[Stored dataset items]
BEGIN

namespace GPT
def GFLAGS : Reg := ⟨0x40020000, 0x0⟩
def GFLAGS_ANY : Fld := ⟨31, 0⟩
def GCFG (n : Nat) : Reg := ⟨0x40020100 + 0x20 * n, 0x0⟩
def GCFG_CAPSEL : Fld := ⟨23, 17⟩
def GCFG_TICKRST : Fld := ⟨16, 16⟩
def GCFG_PRESC : Fld := ⟨15, 8⟩
def GCFG_MODE : Fld := ⟨1, 0⟩
def GRLD (n : Nat) : Reg := ⟨0x40020104 + 0x20 * n, 0xFFFFFFFF⟩
def GRLD_RLD : Fld := ⟨31, 0⟩
def GCNT (n : Nat) : Reg := ⟨0x40020108 + 0x20 * n, 0x0⟩
def GCNT_CNT : Fld := ⟨31, 0⟩
def GCMP (n : Nat) : Reg := ⟨0x4002010C + 0x20 * n, 0x0⟩
def GCMP_CMP : Fld := ⟨31, 0⟩
def GCAP (n : Nat) : Reg := ⟨0x40020110 + 0x20 * n, 0x0⟩
def GCAP_CAP : Fld := ⟨31, 0⟩
def GSTAT (n : Nat) : Reg := ⟨0x40020114 + 0x20 * n, 0x0⟩
def GSTAT_CFGERR : Fld := ⟨4, 4⟩
def GSTAT_WRAPF : Fld := ⟨3, 3⟩
def GSTAT_CAPOVF : Fld := ⟨2, 2⟩
def GSTAT_CAPF : Fld := ⟨1, 1⟩
def GSTAT_CMPF : Fld := ⟨0, 0⟩
def GSEL (n : Nat) : Reg := ⟨0x40020118 + 0x20 * n, 0x0⟩
def GSEL_IE : Fld := ⟨8, 4⟩
def GSEL_CGRP : Fld := ⟨3, 0⟩
end GPT

namespace ADC
def ACTL (n : Nat) : Reg := ⟨0x40100000 + 0x1000 * n, 0x0⟩
def ACTL_LP : Fld := ⟨1, 1⟩
def ACTL_EN : Fld := ⟨0, 0⟩
def ATRIG (n : Nat) : Reg := ⟨0x40100004 + 0x1000 * n, 0x0⟩
def ATRIG_DELAY : Fld := ⟨31, 16⟩
def ATRIG_TSEL : Fld := ⟨6, 0⟩
def ACSEQ (n : Nat) : Reg := ⟨0x40100008 + 0x1000 * n, 0x0⟩
def ACSEQ_LEN : Fld := ⟨4, 0⟩
def AMSEQ (n : Nat) : Reg := ⟨0x4010000C + 0x1000 * n, 0x0⟩
def AMSEQ_LEN : Fld := ⟨4, 0⟩
def ASEL (n : Nat) : Reg := ⟨0x40100010 + 0x1000 * n, 0x0⟩
def ASEL_IE : Fld := ⟨11, 4⟩
def ASEL_CGRP : Fld := ⟨3, 0⟩
def ASTAT (n : Nat) : Reg := ⟨0x40100014 + 0x1000 * n, 0x0⟩
def ASTAT_CALBUSY : Fld := ⟨10, 10⟩
def ASTAT_STATE : Fld := ⟨9, 8⟩
def ASTAT_CALERR : Fld := ⟨7, 7⟩
def ASTAT_CFGERR : Fld := ⟨6, 6⟩
def ASTAT_SADJ : Fld := ⟨5, 5⟩
def ASTAT_LIMF : Fld := ⟨4, 4⟩
def ASTAT_VOIDF : Fld := ⟨3, 3⟩
def ASTAT_PATCHF : Fld := ⟨2, 2⟩
def ASTAT_DROPF : Fld := ⟨1, 1⟩
def ASTAT_CDONE : Fld := ⟨0, 0⟩
def ADROP (n : Nat) : Reg := ⟨0x40100018 + 0x1000 * n, 0x0⟩
def ADROP_CNT : Fld := ⟨31, 0⟩
def APATCH (n : Nat) : Reg := ⟨0x4010001C + 0x1000 * n, 0x0⟩
def APATCH_CNT : Fld := ⟨31, 0⟩
def APASS (n : Nat) : Reg := ⟨0x40100020 + 0x1000 * n, 0x0⟩
def APASS_CNT : Fld := ⟨31, 0⟩
def ACAL (n : Nat) : Reg := ⟨0x40100024 + 0x1000 * n, 0x0⟩
def ACAL_SKIP : Fld := ⟨1, 1⟩
def ACAL_START : Fld := ⟨0, 0⟩
def ADAC (n : Nat) : Reg := ⟨0x40100028 + 0x1000 * n, 0x800⟩
def ADAC_CODE : Fld := ⟨11, 0⟩
def ASWT (n : Nat) : Reg := ⟨0x4010002C + 0x1000 * n, 0x0⟩
def ASWT_TRIG : Fld := ⟨0, 0⟩
def CALG (n g : Nat) : Reg := ⟨0x40100040 + 0x1000 * n + 0x4 * g, 0x0⟩
def CALG_GTRIM : Fld := ⟨31, 16⟩
def CALG_OTRIM : Fld := ⟨15, 0⟩
def CENT (n i : Nat) : Reg := ⟨0x40100100 + 0x1000 * n + 0x4 * i, 0x10713⟩
def CENT_LIMIT : Fld := ⟨27, 27⟩
def CENT_PRESS : Fld := ⟨26, 26⟩
def CENT_XBAR : Fld := ⟨25, 25⟩
def CENT_RES : Fld := ⟨24, 24⟩
def CENT_GAIN : Fld := ⟨18, 16⟩
def CENT_SAMPT : Fld := ⟨15, 8⟩
def CENT_INPUT : Fld := ⟨4, 0⟩
def MENT (n i : Nat) : Reg := ⟨0x40100140 + 0x1000 * n + 0x4 * i, 0x10713⟩
def MENT_LIMIT : Fld := ⟨27, 27⟩
def MENT_PRESS : Fld := ⟨26, 26⟩
def MENT_XBAR : Fld := ⟨25, 25⟩
def MENT_RES : Fld := ⟨24, 24⟩
def MENT_GAIN : Fld := ⟨18, 16⟩
def MENT_SAMPT : Fld := ⟨15, 8⟩
def MENT_INPUT : Fld := ⟨4, 0⟩
def CRES (n i : Nat) : Reg := ⟨0x40100180 + 0x1000 * n + 0x4 * i, 0x0⟩
def CRES_RESULT : Fld := ⟨31, 0⟩
def MRES (n i : Nat) : Reg := ⟨0x401001C0 + 0x1000 * n + 0x4 * i, 0x0⟩
def MRES_RESULT : Fld := ⟨31, 0⟩
def LIMCFG (n k : Nat) : Reg := ⟨0x40100200 + 0x1000 * n + 0x8 * k, 0x1⟩
def LIMCFG_EN : Fld := ⟨31, 31⟩
def LIMCFG_SEQ : Fld := ⟨20, 20⟩
def LIMCFG_ENTRY : Fld := ⟨19, 16⟩
def LIMCFG_CNT : Fld := ⟨7, 0⟩
def LIMTH (n k : Nat) : Reg := ⟨0x40100204 + 0x1000 * n + 0x8 * k, 0x7FFF8000⟩
def LIMTH_HI : Fld := ⟨31, 16⟩
def LIMTH_LO : Fld := ⟨15, 0⟩
def LIMSTAT (n : Nat) : Reg := ⟨0x40100240 + 0x1000 * n, 0x0⟩
def LIMSTAT_HIF : Fld := ⟨15, 8⟩
def LIMSTAT_LOF : Fld := ⟨7, 0⟩
end ADC

namespace REF
def REFCTL : Reg := ⟨0x40108000, 0x0⟩
def REFCTL_EXT : Fld := ⟨7, 4⟩
def REFCTL_EN : Fld := ⟨3, 0⟩
def REFSTAT : Reg := ⟨0x40108004, 0x0⟩
def REFSTAT_READY : Fld := ⟨11, 8⟩
def REFSTAT_STATE : Fld := ⟨7, 0⟩
def REFSEL : Reg := ⟨0x40108008, 0x0⟩
def REFSEL_CGRP : Fld := ⟨3, 0⟩
end REF

namespace FB
def FCFG (f : Nat) : Reg := ⟨0x40130000 + 0x400 * f, 0x3400F00⟩
def FCFG_FILT : Fld := ⟨27, 24⟩
def FCFG_INV : Fld := ⟨23, 23⟩
def FCFG_IGATE : Fld := ⟨22, 20⟩
def FCFG_CMODE : Fld := ⟨19, 18⟩
def FCFG_SPDM : Fld := ⟨17, 16⟩
def FCFG_SPDN : Fld := ⟨15, 8⟩
def FCFG_MODE : Fld := ⟨2, 0⟩
def FCTL (f : Nat) : Reg := ⟨0x40130004 + 0x400 * f, 0x0⟩
def FCTL_EN : Fld := ⟨0, 0⟩
def FCPR (f : Nat) : Reg := ⟨0x40130008 + 0x400 * f, 0x1000⟩
def FCPR_CPR : Fld := ⟨31, 0⟩
def FIDXV (f : Nat) : Reg := ⟨0x4013000C + 0x400 * f, 0x0⟩
def FIDXV_VAL : Fld := ⟨31, 0⟩
def FTOOTH (f : Nat) : Reg := ⟨0x40130010 + 0x400 * f, 0x20080800⟩
def FTOOTH_THI : Fld := ⟨31, 24⟩
def FTOOTH_TLO : Fld := ⟨23, 16⟩
def FTOOTH_TTYPE : Fld := ⟨13, 13⟩
def FTOOTH_TGAP : Fld := ⟨12, 11⟩
def FSC (f : Nat) : Reg := ⟨0x40130014 + 0x400 * f, 0x20F0⟩
def FSC_SCONV : Fld := ⟨31, 29⟩
def FSC_SSEQ : Fld := ⟨28, 28⟩
def FSC_SENT : Fld := ⟨27, 24⟩
def FSC_CCONV : Fld := ⟨23, 21⟩
def FSC_CSEQ : Fld := ⟨20, 20⟩
def FSC_CENT : Fld := ⟨19, 16⟩
def FSC_AMIN : Fld := ⟨15, 8⟩
def FSC_AMAX : Fld := ⟨7, 0⟩
def FSCOFS (f : Nat) : Reg := ⟨0x40130018 + 0x400 * f, 0x0⟩
def FSCOFS_SOFS : Fld := ⟨31, 16⟩
def FSCOFS_COFS : Fld := ⟨15, 0⟩
def FSSI (f : Nat) : Reg := ⟨0x4013001C + 0x400 * f, 0x12B30014⟩
def FSSI_DIV : Fld := ⟨31, 22⟩
def FSSI_LEN : Fld := ⟨21, 17⟩
def FSSI_GRAY : Fld := ⟨16, 16⟩
def FSSI_TSEL : Fld := ⟨14, 8⟩
def FSSI_MONO : Fld := ⟨7, 0⟩
def FSUP (f : Nat) : Reg := ⟨0x40130020 + 0x400 * f, 0x19⟩
def FSUP_STO : Fld := ⟨31, 24⟩
def FSUP_FMASK : Fld := ⟨12, 0⟩
def FASCFG (f : Nat) : Reg := ⟨0x40130024 + 0x400 * f, 0x0⟩
def FASCFG_ASEN : Fld := ⟨31, 31⟩
def FASCFG_ASDIV : Fld := ⟨7, 0⟩
def FSEL (f : Nat) : Reg := ⟨0x40130028 + 0x400 * f, 0x0⟩
def FSEL_IE : Fld := ⟨28, 16⟩
def FSEL_CGRP : Fld := ⟨3, 0⟩
def FSTAT (f : Nat) : Reg := ⟨0x4013002C + 0x400 * f, 0x0⟩
def FSTAT_STATE : Fld := ⟨31, 30⟩
def FSTAT_DIR : Fld := ⟨29, 29⟩
def FSTAT_REFD : Fld := ⟨28, 28⟩
def FSTAT_STILL : Fld := ⟨27, 27⟩
def FSTAT_LVL : Fld := ⟨26, 24⟩
def FSTAT_CFGERR : Fld := ⟨12, 12⟩
def FSTAT_VOIDF : Fld := ⟨11, 11⟩
def FSTAT_DROPF : Fld := ⟨10, 10⟩
def FSTAT_ASLOSTF : Fld := ⟨9, 9⟩
def FSTAT_CMPF : Fld := ⟨8, 8⟩
def FSTAT_IDXF : Fld := ⟨7, 7⟩
def FSTAT_WRAPF : Fld := ⟨6, 6⟩
def FSTAT_SSIERR : Fld := ⟨5, 5⟩
def FSTAT_SCERR : Fld := ⟨4, 4⟩
def FSTAT_REFERR : Fld := ⟨3, 3⟩
def FSTAT_REFF : Fld := ⟨2, 2⟩
def FSTAT_SKIPF : Fld := ⟨1, 1⟩
def FSTAT_INVF : Fld := ⟨0, 0⟩
def FPOS (f : Nat) : Reg := ⟨0x40130030 + 0x400 * f, 0x0⟩
def FPOS_POS : Fld := ⟨31, 0⟩
def FWRAP (f : Nat) : Reg := ⟨0x40130034 + 0x400 * f, 0x0⟩
def FWRAP_WRAPS : Fld := ⟨31, 0⟩
def FSPOS (f : Nat) : Reg := ⟨0x40130038 + 0x400 * f, 0x0⟩
def FSPOS_SPOS : Fld := ⟨31, 0⟩
def FSTS (f : Nat) : Reg := ⟨0x4013003C + 0x400 * f, 0x0⟩
def FSTS_TS : Fld := ⟨31, 0⟩
def FANG (f : Nat) : Reg := ⟨0x40130040 + 0x400 * f, 0x0⟩
def FANG_ANG : Fld := ⟨31, 0⟩
def FSPD (f : Nat) : Reg := ⟨0x40130044 + 0x400 * f, 0x0⟩
def FSPD_SPD : Fld := ⟨31, 0⟩
def FETS (f : Nat) : Reg := ⟨0x40130048 + 0x400 * f, 0x0⟩
def FETS_TS : Fld := ⟨31, 0⟩
def FIDXP (f : Nat) : Reg := ⟨0x4013004C + 0x400 * f, 0x0⟩
def FIDXP_POS : Fld := ⟨31, 0⟩
def FSSID (f : Nat) : Reg := ⟨0x40130050 + 0x400 * f, 0x0⟩
def FSSID_DATA : Fld := ⟨31, 0⟩
def FERRA (f : Nat) : Reg := ⟨0x40130054 + 0x400 * f, 0x0⟩
def FERRA_INV : Fld := ⟨31, 16⟩
def FERRA_SKIP : Fld := ⟨15, 0⟩
def FERRB (f : Nat) : Reg := ⟨0x40130058 + 0x400 * f, 0x0⟩
def FERRB_SIG : Fld := ⟨31, 16⟩
def FERRB_REF : Fld := ⟨15, 0⟩
def FERRC (f : Nat) : Reg := ⟨0x4013005C + 0x400 * f, 0x0⟩
def FERRC_ASLOST : Fld := ⟨31, 16⟩
def FERRC_DROP : Fld := ⟨15, 0⟩
def FCMD (f : Nat) : Reg := ⟨0x40130060 + 0x400 * f, 0x0⟩
def FCMD_IARM : Fld := ⟨1, 1⟩
def FCMD_SWT : Fld := ⟨0, 0⟩
def FCMPCFG (f k : Nat) : Reg := ⟨0x40130080 + 0x400 * f + 0x10 * k, 0x4⟩
def FCMPCFG_AUTO : Fld := ⟨10, 10⟩
def FCMPCFG_MODE : Fld := ⟨9, 8⟩
def FCMPCFG_HYST : Fld := ⟨7, 0⟩
def FCMP (f k : Nat) : Reg := ⟨0x40130084 + 0x400 * f + 0x10 * k, 0x0⟩
def FCMP_CMP : Fld := ⟨31, 0⟩
def FCMPINC (f k : Nat) : Reg := ⟨0x40130088 + 0x400 * f + 0x10 * k, 0x0⟩
def FCMPINC_INC : Fld := ⟨31, 0⟩
def FCMPTS (f k : Nat) : Reg := ⟨0x4013008C + 0x400 * f + 0x10 * k, 0x0⟩
def FCMPTS_TS : Fld := ⟨31, 0⟩
def FCMPSTAT (f : Nat) : Reg := ⟨0x401300C0 + 0x400 * f, 0x0⟩
def FCMPSTAT_ARMED : Fld := ⟨7, 4⟩
def FCMPSTAT_FIRED : Fld := ⟨3, 0⟩
end FB

namespace TRIAD
def TCFG (t : Nat) : Reg := ⟨0x40120000 + 0x400 * t, 0x1⟩
def TCFG_UPD : Fld := ⟨13, 11⟩
def TCFG_AALN : Fld := ⟨10, 10⟩
def TCFG_TSYNC : Fld := ⟨9, 9⟩
def TCFG_PIMM : Fld := ⟨8, 8⟩
def TCFG_PRESC : Fld := ⟨5, 4⟩
def TCFG_CMODE : Fld := ⟨0, 0⟩
def TCTL (t : Nat) : Reg := ⟨0x40120004 + 0x400 * t, 0x0⟩
def TCTL_EN : Fld := ⟨0, 0⟩
def TPER (t : Nat) : Reg := ⟨0x40120008 + 0x400 * t, 0xFFFF⟩
def TPER_TOP : Fld := ⟨15, 0⟩
def TPHS (t : Nat) : Reg := ⟨0x4012000C + 0x400 * t, 0x0⟩
def TPHS_PDIR : Fld := ⟨16, 16⟩
def TPHS_PHASE : Fld := ⟨15, 0⟩
def TISEL (t : Nat) : Reg := ⟨0x40120010 + 0x400 * t, 0x0⟩
def TISEL_IE : Fld := ⟨22, 16⟩
def TISEL_CGRP : Fld := ⟨3, 0⟩
def TSTAT (t : Nat) : Reg := ⟨0x40120014 + 0x400 * t, 0x0⟩
def TSTAT_STATE : Fld := ⟨31, 30⟩
def TSTAT_SLOPE : Fld := ⟨29, 29⟩
def TSTAT_CFGERR : Fld := ⟨6, 6⟩
def TSTAT_SHORTP : Fld := ⟨5, 5⟩
def TSTAT_SYNCF : Fld := ⟨4, 4⟩
def TSTAT_SAFEF : Fld := ⟨3, 3⟩
def TSTAT_RELF : Fld := ⟨2, 2⟩
def TSTAT_CENTF : Fld := ⟨1, 1⟩
def TSTAT_PSTF : Fld := ⟨0, 0⟩
def TCNT (t : Nat) : Reg := ⟨0x40120018 + 0x400 * t, 0x0⟩
def TCNT_CNT : Fld := ⟨15, 0⟩
def TLOCK (t : Nat) : Reg := ⟨0x4012001C + 0x400 * t, 0x0⟩
def TLOCK_LOCK : Fld := ⟨0, 0⟩
def TCMD (t : Nat) : Reg := ⟨0x40120020 + 0x400 * t, 0x0⟩
def TCMD_SAFE : Fld := ⟨1, 1⟩
def TCMD_RELEASE : Fld := ⟨0, 0⟩
def TERR (t : Nat) : Reg := ⟨0x40120024 + 0x400 * t, 0x0⟩
def TERR_SYNC : Fld := ⟨31, 16⟩
def TERR_SAFE : Fld := ⟨15, 0⟩
def LDUTY (t j : Nat) : Reg := ⟨0x40120040 + 0x400 * t + 0x10 * j, 0x0⟩
def LDUTY_CMP : Fld := ⟨21, 6⟩
def LDUTY_FINE : Fld := ⟨5, 0⟩
def LCFG (t j : Nat) : Reg := ⟨0x40120044 + 0x400 * t + 0x10 * j, 0x60000⟩
def LCFG_TRIPM : Fld := ⟨31, 24⟩
def LCFG_SAFE : Fld := ⟨23, 22⟩
def LCFG_REL : Fld := ⟨21, 21⟩
def LCFG_FORCE : Fld := ⟨20, 19⟩
def LCFG_HPOL : Fld := ⟨18, 18⟩
def LCFG_LPOL : Fld := ⟨17, 17⟩
def LCFG_RPOL : Fld := ⟨16, 16⟩
def LDT (t j : Nat) : Reg := ⟨0x40120048 + 0x400 * t + 0x10 * j, 0xF000F00⟩
def LDT_DTHC : Fld := ⟨31, 22⟩
def LDT_DTHF : Fld := ⟨21, 16⟩
def LDT_DTLC : Fld := ⟨15, 6⟩
def LDT_DTLF : Fld := ⟨5, 0⟩
def LSTAT (t j : Nat) : Reg := ⟨0x4012004C + 0x400 * t + 0x10 * j, 0x0⟩
def LSTAT_CAUSE : Fld := ⟨7, 4⟩
def LSTAT_RELPEND : Fld := ⟨3, 3⟩
def LSTAT_SAFEACT : Fld := ⟨2, 2⟩
def LSTAT_HLVL : Fld := ⟨1, 1⟩
def LSTAT_LLVL : Fld := ⟨0, 0⟩
end TRIAD

namespace RIND
def RLINE : Reg := ⟨0x40110000, 0x0⟩
def RLINE_LINE : Fld := ⟨7, 0⟩
def RSWT : Reg := ⟨0x40110004, 0x0⟩
def RSWT_SET : Fld := ⟨7, 0⟩
def RILAT : Reg := ⟨0x40110008, 0x0⟩
def RILAT_SWL : Fld := ⟨15, 8⟩
def RILAT_IMPL : Fld := ⟨7, 0⟩
def RXEXP : Reg := ⟨0x4011000C, 0x0⟩
def RXEXP_EXP : Fld := ⟨7, 0⟩
def RXMAP : Reg := ⟨0x40110010, 0xFAC688⟩
def RXMAP_CODE : Fld := ⟨23, 0⟩
def RIMAP0 : Reg := ⟨0x40110014, 0x8040201⟩
def RIMAP0_MASK : Fld := ⟨31, 0⟩
def RIMAP1 : Reg := ⟨0x40110018, 0x80402010⟩
def RIMAP1_MASK : Fld := ⟨31, 0⟩
def RSEL : Reg := ⟨0x4011001C, 0x0⟩
def RSEL_IE : Fld := ⟨8, 4⟩
def RSEL_CGRP : Fld := ⟨3, 0⟩
def RSTAT : Reg := ⟨0x40110020, 0x0⟩
def RSTAT_CFGERR : Fld := ⟨4, 4⟩
def RSTAT_EXPDROP : Fld := ⟨3, 3⟩
def RSTAT_EXPF : Fld := ⟨2, 2⟩
def RSTAT_IMPF : Fld := ⟨1, 1⟩
def RSTAT_WINF : Fld := ⟨0, 0⟩
def RCNT : Reg := ⟨0x40110024, 0x0⟩
def RCNT_IMP : Fld := ⟨31, 16⟩
def RCNT_EXP : Fld := ⟨15, 0⟩
def RLAST : Reg := ⟨0x40110028, 0x0⟩
def RLAST_CODE : Fld := ⟨11, 9⟩
def RLAST_PIP : Fld := ⟨8, 0⟩
def RDROP : Reg := ⟨0x4011002C, 0x0⟩
def RDROP_CNT : Fld := ⟨15, 0⟩
def WCFG (w : Nat) : Reg := ⟨0x40110100 + 0x10 * w, 0x202100⟩
def WCFG_TMASK : Fld := ⟨31, 24⟩
def WCFG_HIEN : Fld := ⟨23, 23⟩
def WCFG_LOEN : Fld := ⟨22, 22⟩
def WCFG_LATCH : Fld := ⟨21, 21⟩
def WCFG_CLR : Fld := ⟨20, 20⟩
def WCFG_CTRI : Fld := ⟨19, 16⟩
def WCFG_EN : Fld := ⟨15, 15⟩
def WCFG_HYS : Fld := ⟨14, 13⟩
def WCFG_WIN : Fld := ⟨12, 8⟩
def WCFG_PRESC : Fld := ⟨7, 0⟩
def WTHR (w : Nat) : Reg := ⟨0x40110104 + 0x10 * w, 0x3FF0000⟩
def WTHR_HI : Fld := ⟨25, 16⟩
def WTHR_LO : Fld := ⟨9, 0⟩
def WSTAT (w : Nat) : Reg := ⟨0x40110108 + 0x10 * w, 0x0⟩
def WSTAT_STATE : Fld := ⟨31, 30⟩
def WSTAT_HILAT : Fld := ⟨3, 3⟩
def WSTAT_LOLAT : Fld := ⟨2, 2⟩
def WSTAT_HIEV : Fld := ⟨1, 1⟩
def WSTAT_LOEV : Fld := ⟨0, 0⟩
def WCNT (w : Nat) : Reg := ⟨0x4011010C + 0x10 * w, 0x0⟩
def WCNT_HI : Fld := ⟨31, 16⟩
def WCNT_LO : Fld := ⟨15, 0⟩
end RIND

END

• [YOUR ASSIGNMENT]
Proceeding from the line containing "def CENT_LIMIT : Fld := ⟨27, 27⟩" through the line containing "def MENT_INPUT : Fld := ⟨4, 0⟩", transcribe the lines above exactly, both end lines included.

• [TASK ANSWER]
def CENT_LIMIT : Fld := ⟨27, 27⟩
def CENT_PRESS : Fld := ⟨26, 26⟩
def CENT_XBAR : Fld := ⟨25, 25⟩
def CENT_RES : Fld := ⟨24, 24⟩
def CENT_GAIN : Fld := ⟨18, 16⟩
def CENT_SAMPT : Fld := ⟨15, 8⟩
def CENT_INPUT : Fld := ⟨4, 0⟩
def MENT (n i : Nat) : Reg := ⟨0x40100140 + 0x1000 * n + 0x4 * i, 0x10713⟩
def MENT_LIMIT : Fld := ⟨27, 27⟩
def MENT_PRESS : Fld := ⟨26, 26⟩
def MENT_XBAR : Fld := ⟨25, 25⟩
def MENT_RES : Fld := ⟨24, 24⟩
def MENT_GAIN : Fld := ⟨18, 16⟩
def MENT_SAMPT : Fld := ⟨15, 8⟩
def MENT_INPUT : Fld := ⟨4, 0⟩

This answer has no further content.